# HOLY CRAP!



## Cush (Apr 28, 2007)

so tonight two of my friends and i were in a park drinking and carrying on when 2 cop cars roll up. we bolt. and we run up this dirt road. the cops follow us and we're sprinting. we see this weird building up ahead so we sprint towards it. we hop the fence and realize that for some reason it's a tomb. we're not in a graveyard. or a cemetary.
but there's a tomb.
so we hide in the tomb. and we see the lights shining all around us but they cant see us because of our excellent hiding spot. and we got away.

long story short? I RAN FROM THE COPS AND BROKE INTO A TOMB TO HIDE OUT!! I THINK THAT'S AWESOME!


----------



## Doobie_D (Apr 28, 2007)

thats a once in a life time event


----------



## blackmatter (Apr 28, 2007)

cloke and dagger shit yo hehe


----------



## CaseyCatastrophe (Apr 28, 2007)

*Cush wrote:*


> I RAN FROM THE COPS AND BROKE INTO A TOMB TO HIDE OUT!! I THINK THAT'S AWESOME!

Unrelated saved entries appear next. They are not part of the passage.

-- ==== Sys2Proof/Machine/Ops.lean ====
section
/-! DEFINITION. The operations that several blocks share: the tile map's bits and counts, regions, banks and scope,
the near port's terminations, replies, entry to a campaign or receiver state, the transmit queue's joins, and the
reports of the receiver. -/

namespace Sys2Proof

/-- An APPLIED report. -/
def Report.isApplied : Report → Bool
  | .applied _ => true
  | _ => false

/-- A CREDIT report. -/
def Report.isCredit : Report → Bool
  | .credit _ => true
  | _ => false

end Sys2Proof

namespace Sys2Proof.Machine

/-! ### Tile map bits (2.4, 2.5) -/

/-- The map with the bit of tile t set. -/
def setBit (m : TileMap) (t : Nat) : TileMap := m ||| BitVec.twoPow 131072 t

/-- The map with the bit of tile t clear. -/
def clearBit (m : TileMap) (t : Nat) : TileMap := m &&& ~~~ (BitVec.twoPow 131072 t)

/-- The map with exactly the bits of `count` tiles from `base` set. -/
def runMask (base count : Nat) : TileMap := BitVec.ofNat 131072 (2 ^ count - 1) <<< base

/-- The map with exactly the bits of the listed tiles set. -/
def listMask (ts : List Nat) : TileMap := ts.foldl setBit 0

/-- How many of the bits 0 to 2^k - 1 of m are set. -/
def countBits : Nat → Nat → Nat
  | 0, m => m % 2
  | k + 1, m =>
    if m = 0 then 0
    else if m = 2 ^ 2 ^ (k + 1) - 1 then 2 ^ (k + 1)
    else countBits k (m % 2 ^ 2 ^ k) + countBits k (m / 2 ^ 2 ^ k)

/-- The number of tiles whose bit is set. -/
def countTiles (m : TileMap) : Nat := countBits 17 m.toNat

/-- The lowest set bit among the bits 0 to 2^k - 1 of m, where one is set. -/
def lowestBit : Nat → Nat → Nat
  | 0, _ => 0
  | k + 1, m =>
    if m % 2 ^ 2 ^ k = 0 then 2 ^ k + lowestBit k (m / 2 ^ 2 ^ k)
    else lowestBit k (m % 2 ^ 2 ^ k)

/-- The first tile at or above `start` whose bit is set. -/
def firstTile (m : TileMap) (start : Nat) : Option Nat :=
  let high := m.toNat >>> start
  if high = 0 then none else some (start + lowestBit 17 high)

/-! ### Regions, banks and scope (chapter 2) -/

/-- The tiles of a region. -/
def Region.mask (r : Region) : TileMap := runMask r.base r.count

/-- Whether a tile lies in a region. -/
def Region.has (r : Region) (t : Nat) : Bool := decide (r.base ≤ t ∧ t < r.base + r.count)

/-- Region entry n, if it is valid. -/
def Tables.region (tb : Tables) (n : Nat) : Option Region := (tb.regions[n]?).join

/-- The entries of a bank, in order. -/
def Tables.entries (tb : Tables) : Bank → List Nat
  | .bankA => tb.bankA
  | .bankB => tb.bankB

/-- The valid regions a bank names, with their numbers, in order of first occurrence (2.3). -/
def Tables.validRegions (tb : Tables) (b : Bank) : List (Nat × Region) :=
  ((tb.entries b).eraseDups).filterMap fun n => (tb.region n).map fun r => (n, r)

/-- The valid region a tile lies in (R20), the one of lowest number where the records of a plan share the tile. DEDUCED
(notes/assumptions/54.md). -/
def Tables.regionAt (tb : Tables) (t : Nat) : Option Region :=
  tb.regions.toList.findSome? fun e => e.filter fun r => r.has t

/-- The policy of a tile: that of its region, SKIP in none (R20). -/
def Tables.policyAt (tb : Tables) (t : Nat) : Policy :=
  match tb.regionAt t with
  | some r => r.policy
  | none => .skip

/-- A campaign runs in every sender state other than IDLE and ARMED (2.2). -/
def State.runs (s : State) : Bool :=
  s.mgmt.role == .sender && s.camp.state != .idle && s.camp.state != .armed

/-- Scope: the valid regions named by the active bank while a campaign runs, in order of first occurrence (2.3). -/
def State.scope (s : State) : List (Nat × Region) :=
  if s.runs then s.tables.validRegions s.tables.active else []

/-- The locked set: every region number named by the active or the pending bank (2.2). -/
def Tables.lockedSet (tb : Tables) : List Nat :=
  tb.entries tb.active ++ (match tb.pending with
    | some b => tb.entries b
    | none => [])

/-- The tiles of the listed regions that have a given policy. -/
def policyMask (rs : List (Nat × Region)) (p : Policy) : TileMap :=
  rs.foldl (fun m r => if r.2.policy = p then m ||| r.2.mask else m) 0

/-- Whether a tile is a scope tile (2.3). -/
def State.inScope (s : State) (t : Nat) : Bool := s.scope.any fun r => r.2.has t

/-- Whether a tile is a scope tile of a region with the given policy. -/
def State.scopeIs (s : State) (p : Policy) (t : Nat) : Bool :=
  s.scope.any fun r => r.2.policy == p && r.2.has t

/-- Whether a tile is a scope COPY or LATE tile (3.1). -/
def State.tracked (s : State) (t : Nat) : Bool := s.scopeIs .copy t || s.scopeIs .late t

/-- Whether a tile's bit is set: dirty on a sender, valid on a receiver. -/
def State.bit (s : State) (t : Nat) : Bool := s.map.getLsbD t

/-- Whether a tile has an entry in the in-flight table. -/
def State.isInFlight (s : State) (t : Nat) : Bool := s.eng.inFlight.any fun e => e.tile == t

/-- Whether a tile is QUARANTINED in the fault list (6.4). -/
def State.quarantined (s : State) (t : Nat) : Bool :=
  s.eng.faults.any fun f => f.quarantined && f.tile == t

/-- A clean tile: its bit is clear and it is not in flight (2.4). -/
def State.clean (s : State) (t : Nat) : Bool := !s.bit t && !s.isInFlight t

/-- The quarantined tiles. -/
def State.quarantineMask (s : State) : TileMap :=
  listMask ((s.eng.faults.filter fun f => f.quarantined).map fun f => f.tile)

/-- The tiles in flight. -/
def State.inFlightMask (s : State) : TileMap := listMask (s.eng.inFlight.map fun e => e.tile)

/-- The dirty scope tiles of a policy, quarantined tiles aside: the tiles that D and L count (R33). -/
def State.dirtyMask (s : State) (p : Policy) : TileMap :=
  s.map &&& policyMask s.scope p &&& ~~~ s.quarantineMask

/-- The live count D (R33). -/
def State.countD (s : State) : Nat := countTiles (s.dirtyMask .copy)

/-- The live count L (R33). -/
def State.countL (s : State) : Nat := countTiles (s.dirtyMask .late)

/-! ### Near-port terminations (R4, R5) -/

/-- The tag's record. -/
def State.tagRecord (s : State) (tag : Fin 16) : TagRecord := s.mem.tags[tag]

/-- The near port gives a termination. -/
def State.answer (s : State) (tag : Fin 16) (term : Term) : State :=
  { s with mem.nearOut := s.mem.nearOut ++ [⟨tag, term⟩] }

/-- Replaces a tag's record. -/
def State.setTag (s : State) (tag : Fin 16) (r : TagRecord) : State :=
  { s with mem.tags := s.mem.tags.set tag r }

/-- Empties a tag's lock record, which ends its pair hold (R11, R12). -/
def State.clearLock (s : State) (tag : Fin 16) : State :=
  s.setTag tag { s.tagRecord tag with lock := none }

/-- Whether at least one pair hold runs (R12). -/
def State.pairHold (s : State) : Bool := s.mem.tags.toList.any fun r => r.lock.isSome

/-- Puts a transfer at the tail of the pass-through queue and into the passage record (R7, R44). -/
def State.forward (s : State) (x : Transfer) : State :=
  { s with
    mem.queue := s.mem.queue ++ [x]
    mon.passage := s.mon.passage ++ [⟨x.tag, x.kind, tileOf x.addr⟩] }

/-- A release: the holds end, and with them the share override of FREEZE; every held transfer joins the pass-through
queue in acceptance order (R9, R16, R39, R40). -/
def State.release (s : State) : State :=
  let s1 := s.mem.holdList.foldl State.forward s
  { s1 with
    mem.holdList := []
    mon.regionHold := none
    mon.drainHold := false
    camp.shareOverride := false
    camp.copyBegun := false }

/-! ### Replies (R175) -/

/-- Stores the last reply. -/
def State.reply (s : State) (status : Status) (data : List Byte) : State :=
  { s with mgmt.reply := ⟨status, data⟩ }

/-! ### The control list and HELLO (R137, R140) -/

/-- Whether two control list frames are of one kind. -/
def Control.sameKind : Control → Control → Bool
  | .hello, .hello => true
  | .beginCampaign _ _ _, .beginCampaign _ _ _ => true
  | .resume _ _, .resume _ _ => true
  | .abandon _ _, .abandon _ _ => true
  | _, _ => false

/-- Adds a frame to the control list: in the place of a waiting one of its kind, else at the end (R137). -/
def controlAdd (c : Control) (l : List Control) : List Control :=
  if l.any c.sameKind then l.map fun d => if c.sameKind d then c else d else l ++ [c]

/-- Raises a frame of the control list. -/
def State.raiseControl (s : State) (c : Control) : State :=
  { s with link.control := controlAdd c s.link.control }

/-- Whether the link is UP or in COOLDOWN. -/
def LinkState.isOpen : LinkState → Bool
  | .up | .cooldown => true
  | .down | .training | .blanking => false

/-- Raises the HELLO that a change of one of its first five fields calls for, in UP and COOLDOWN (R140). -/
def State.helloOnChange (s : State) : State :=
  if s.link.state.isOpen then s.raiseControl .hello else s

/-- The sender enters a campaign state; a change raises HELLO (R140). -/
def State.enter (s : State) (st : SenderState) : State :=
  if s.camp.state = st then s else State.helloOnChange { s with camp.state := st }

/-- The SYNC line in a receiver state (R181). -/
def ReceiverState.synced : ReceiverState → Bool
  | .insync | .live => true
  | .idle | .receiving => false

/-- The event of a receiver transition: INSYNC_ENTER when SYNC rises, INSYNC_LEAVE when it falls (R148). -/
def State.syncEvent (s : State) (before after : ReceiverState) : State :=
  match before.synced, after.synced with
  | false, true => s.raise .insyncEnter
  | true, false => s.raise .insyncLeave
  | _, _ => s

/-- The receiver enters a state; a change raises HELLO and moves the SYNC line with its event (R140, R148). -/
def State.enterReceiver (s : State) (st : ReceiverState) : State :=
  if s.rx.state = st then s
  else (State.helloOnChange { s with rx.state := st }).syncEvent s.rx.state st

/-- The receiver comes to hold a campaign number; a change raises HELLO (R140). -/
def State.setHeld (s : State) (n : Seq) : State :=
  if s.rx.held = n then s else State.helloOnChange { s with rx.held := n }

/-! ### Joining the transmit queue (R113, R114) -/

/-- The frames of an entry (7.1). -/
def TxBody.frames : TxBody → Nat
  | .tile _ => Config.tileChunks
  | .tileCut _ n => n + 1
  | .plan rs => rs.length + 1
  | .mirror _ _ _ _ _ _ | .digest _ _ | .syncMark _ | .quarantine _ | .handover => 1

/-- A SYNC or UNSYNC mark. -/
def TxBody.isSyncMark : TxBody → Bool
  | .syncMark _ => true
  | _ => false

/-- Whether the queue has a free entry. -/
def TxQueue.hasRoom (q : TxQueue) : Bool := decide (q.queue.length < Config.queueLimit)

/-- Appends an entry at the tail. -/
def TxQueue.append (q : TxQueue) (b : TxBody) : TxQueue :=
  { q with queue := q.queue ++ [⟨q.nextEntry, b, 0⟩], nextEntry := q.nextEntry + 1 }

/-- Adds to the mark backlog; a sync mark takes the place of one that waits there (R114). -/
def backlogAdd (b : TxBody) (l : List TxBody) : List TxBody :=
  if b.isSyncMark && l.any TxBody.isSyncMark then l.map fun c => if c.isSyncMark then b else c else l ++ [b]

/-- A DIGEST entry or a mark falls due: it joins the queue, or the mark backlog when the queue is full or items wait
there before it (R114). -/
def TxQueue.join (q : TxQueue) (b : TxBody) : TxQueue :=
  if q.hasRoom && q.backlog.isEmpty then q.append b else { q with backlog := backlogAdd b q.backlog }

/-- Backlog items join at the tail while places are free (R114). -/
def TxQueue.refill (q : TxQueue) : TxQueue :=
  let room := Config.queueLimit - q.queue.length
  (q.backlog.take room).foldl TxQueue.append { q with backlog := q.backlog.drop room }

/-- An entry leaves the queue; the entries behind it close up and the backlog joins (R113, R114). -/
def TxQueue.remove (q : TxQueue) (id : Nat) : TxQueue :=
  TxQueue.refill { q with queue := q.queue.filter fun e => e.id != id }

/-- Empties the queue, the backlog, the sent-frame record and the waiting RESYNC and resync mark (R126 to R128). -/
def TxQueue.emptied (q : TxQueue) : TxQueue :=
  { q with queue := [], backlog := [], record := [], resync := none, resyncMark := none }

/-- A mark or DIGEST entry falls due. -/
def State.queueMark (s : State) (b : TxBody) : State := { s with txq := s.txq.join b }

/-! ### The share (R15, R16) -/

/-- The share in force: 64 while a held region is copied in FREEZE, else the effective share (R15, R16). -/
def State.shareInForce (s : State) : Nat := if s.camp.shareOverride then 64 else s.conv.share

/-- The effective share returns to the setting (R15). -/
def State.resetShare (s : State) : State :=
  { s with conv.share := s.cfg.share, conv.boost := false }

/-! ### The report list (R138, R142) -/

/-- Whether the report list has room for n more frames. -/
def Link.hasRoom (l : Link) (n : Nat) : Bool := decide (l.reports.length + n ≤ Config.reportLimit)

/-- Adds n to a waiting CREDIT; a merged count does not exceed 128 (R138). -/
def mergeCredit (n : Nat) (r : Report) : Report :=
  match r with
  | .credit m => .credit (BitVec.ofNat 8 (min Config.creditLimit (m.toNat + n)))
  | other => other

/-- The receiver returns n credits: merged into a waiting CREDIT, placed in the list, or, where the list is full,
added to the credit total (R138, R163). Nothing is handed while the link is neither UP nor in COOLDOWN (R155). -/
def Link.giveCredit (l : Link) (n : Nat) : Link :=
  if n = 0 || !l.state.isOpen then l
  else if l.reports.any Report.isCredit then { l with reports := l.reports.map (mergeCredit n) }
  else if l.hasRoom 1 then { l with reports := l.reports ++ [.credit (BitVec.ofNat 8 (min Config.creditLimit n))] }
  else { l with creditTotal := l.creditTotal + BitVec.ofNat 16 n }

/-- A report other than CREDIT is handed to the link: a full list takes no further report, and an APPLIED takes a waiting
one out of a list that is not full (R138). DEDUCED (notes/assumptions/34.md). Nothing is handed while the link is neither
UP nor in COOLDOWN (R155). -/
def Link.hand (l : Link) (r : Report) : Link :=
  if l.state.isOpen && l.hasRoom 1 then
    { l with reports := (if r.isApplied then l.reports.filter fun q => !q.isApplied else l.reports) ++ [r] }
  else l

/-- The receiver returns n credits. -/
def State.giveCredit (s : State) (n : Nat) : State := { s with link := s.link.giveCredit n }

/-- The receiver hands a report. -/
def State.hand (s : State) (r : Report) : State := { s with link := s.link.hand r }

/-! ### Internal transfers -/

/-- The internal transfers outstanding at the far port (R6). -/
def MemoryPath.internal (m : MemoryPath) : Nat :=
  (m.outstanding.filter fun x => match x.owner with
    | .pass _ => false
    | _ => true).length

/-- Whether the far port may take one more internal transfer (R6). -/
def MemoryPath.internalRoom (m : MemoryPath) : Bool := decide (m.internal < Config.internalLimit)

/-- The transfers whose owner satisfies p are abandoned: their terminations will be discarded (R6, R107). -/
def State.abandonOwned (s : State) (p : Owner → Bool) : State :=
  { s with mem.outstanding := s.mem.outstanding.map fun x => if p x.owner then { x with owner := .abandoned } else x }

/-- The far port issues a transfer (R6). -/
def State.issue (s : State) (owner : Owner) (kind : XferKind) (addr : Addr) (mask : Mask) (data : Line) : State :=
  { s with
    mem.outstanding := s.mem.outstanding ++ [⟨s.mem.nextId, owner, kind, addr, mask, data⟩]
    mem.nextId := s.mem.nextId + 1 }

/-! ### RETRY counts (R103, R152, R158) -/

/-- The RETRY answers in a row of item n. -/
def retryCount (rs : List (Nat × Nat)) (n : Nat) : Nat :=
  match rs.find? fun r => r.1 == n with
  | some r => r.2
  | none => 0

/-- The counts with item n's set to k; a count of 0 is not listed. -/
def setRetry (rs : List (Nat × Nat)) (n k : Nat) : List (Nat × Nat) :=
  let others := rs.filter fun r => r.1 != n
  if k = 0 then others else others ++ [(n, k)]

end Sys2Proof.Machine
end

Well, I'd say so. I'm going to have to one-up that before I die.


----------



## Hoghead Bob (Apr 29, 2007)

WOAH! A tomb in the middle of nowere!? Thats crazy!


----------



## Bendixontherails (Apr 29, 2007)

man, TL's gettin all Edgar Allen Poe on us.B) 

you didn't also murder someone, and then your girlfriend dissapear, though right?


----------



## chickenbone (Apr 29, 2007)

mad props! 

cush: 1 

pigs: 0

FATALITY!!!


----------



## Cush (Apr 29, 2007)

*Bendixontherails wrote:*


> man, TL's gettin all Edgar Allen Poe on us.B)
> 
> you didn't also murder someone, and then your girlfriend dissapear, though right?



let's just say the tomb has +1 inhabitant after last night MWUAHAHAHAHAHHAHAAHA


----------



## Hobo Mud (Apr 9, 2018)

*I never get sick of reading the stories on STP. Lol! What a story........*


----------